_Work required:_ Please could you give again the lines from the one holding "claimNos.foldl (fun t" through the final line of the data below, exactly, with no other lines?

* * *

/-- CORE_L0_REQUEST: a core under a governor hold stays where that has put it (R573). -/
def execCoreL0Request (f : FnId) (c : CoreId) (s : State) : Host.Outcome State Fault Refusal :=
  .next (corePower f c 0 (fun t => if (coreAt t c).pwr.govHeld then t else coreWake c t) s)

/-- CORE_L1_REQUEST. -/
def execCoreL1Request (f : FnId) (c : CoreId) (s : State) : Host.Outcome State Fault Refusal :=
  .next (corePower f c 1 (coreSleep 1 false c) s)

/-- CORE_L2_REQUEST. -/
def execCoreL2Request (f : FnId) (c : CoreId) (s : State) : Host.Outcome State Fault Refusal :=
  .next (corePower f c 2 (coreSleep 2 false c) s)

/-! ### Contents lost in L3 and L4 (R133, R205, R284, R595) -/

/-- Tags of a bench whose contents are lost. -/
def freeTags (base n : Nat) : Table Bool :=
  (upFrom 0 n).filterMap fun i => if Config.freeByte (base + i) = 0 then none else some (i, true)

/-- A core whose power is cut: chutes, tiles, wide registers, predicates, bench and tags are lost (entry 21). -/
def loseCore (c : Nat) (s : State) : State :=
  let s1 := looseChutes c s
  let d := s1.draws
  let s2 := modBench s1 c fun b => { b with
    bytes := freeBytes d benchSize, tags := freeTags (d + benchSize) 8192, seals := [], poison := [] }
  let s3 := modMat s2 c fun m => { m with active := {}, activeValid := false, shadow := .empty, shadowTile := {} }
  { (modSeq s3 c fun q => { q with imageId := 0 }) with draws := d + benchSize + 8192 }

/-- The tallies and conveyors homed on a die read 0 and empty (R595). -/
def loseHomes (d : Nat) (s : State) : State :=
  { s with
    tallies := tfill 0 s.tallies (16384 * d) 16384 0
    conveyors := (upFrom (64 * d) 64).foldl (fun m n => tput {} m n {}) s.conveyors }

/-- Images that use the die are no longer resident (R537). -/
def loseImages (d : Nat) (s : State) : State :=
  claimNos.foldl (fun t k => if (upFrom (4 * d) 4).any fun q => inSet (claimAt t k).quads q
    then modClaim t k fun c => { c with image := none } else t) s

def loseDie (d : Nat) (s : State) : State :=
  loseImages d (loseHomes d ((coresOfDie d).foldl (fun t c => loseCore c t) s))

/-- A turn counter whose state is lost. -/
def freeTurn (n : Nat) : TurnCounter :=
  let w (i : Nat) : Nat := (Config.freeWord (n + i)).toNat
  { next := w 0, count := w 1, tally := w 2, tallyEn := w 3 % 2 = 1, rounds := w 4 }

/-- The gallery's bytes and turn counters are lost (R284). -/
def loseGallery (s : State) : State :=
  let d := s.draws
  { s with
    gallery := { s.gallery with
      bytes := freeBytes d galSize, poison := []
      turns := (upFrom 0 512).foldl (fun m t => tput {} m t (freeTurn (d + 8 * t))) [] }
    draws := d + galSize }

* * *

_Problem solution:_
  claimNos.foldl (fun t k => if (upFrom (4 * d) 4).any fun q => inSet (claimAt t k).quads q
    then modClaim t k fun c => { c with image := none } else t) s

def loseDie (d : Nat) (s : State) : State :=
  loseImages d (loseHomes d ((coresOfDie d).foldl (fun t c => loseCore c t) s))

/-- A turn counter whose state is lost. -/
def freeTurn (n : Nat) : TurnCounter :=
  let w (i : Nat) : Nat := (Config.freeWord (n + i)).toNat
  { next := w 0, count := w 1, tally := w 2, tallyEn := w 3 % 2 = 1, rounds := w 4 }

/-- The gallery's bytes and turn counters are lost (R284). -/
def loseGallery (s : State) : State :=
  let d := s.draws
  { s with
    gallery := { s.gallery with
      bytes := freeBytes d galSize, poison := []
      turns := (upFrom 0 512).foldl (fun m t => tput {} m t (freeTurn (d + 8 * t))) [] }
    draws := d + galSize }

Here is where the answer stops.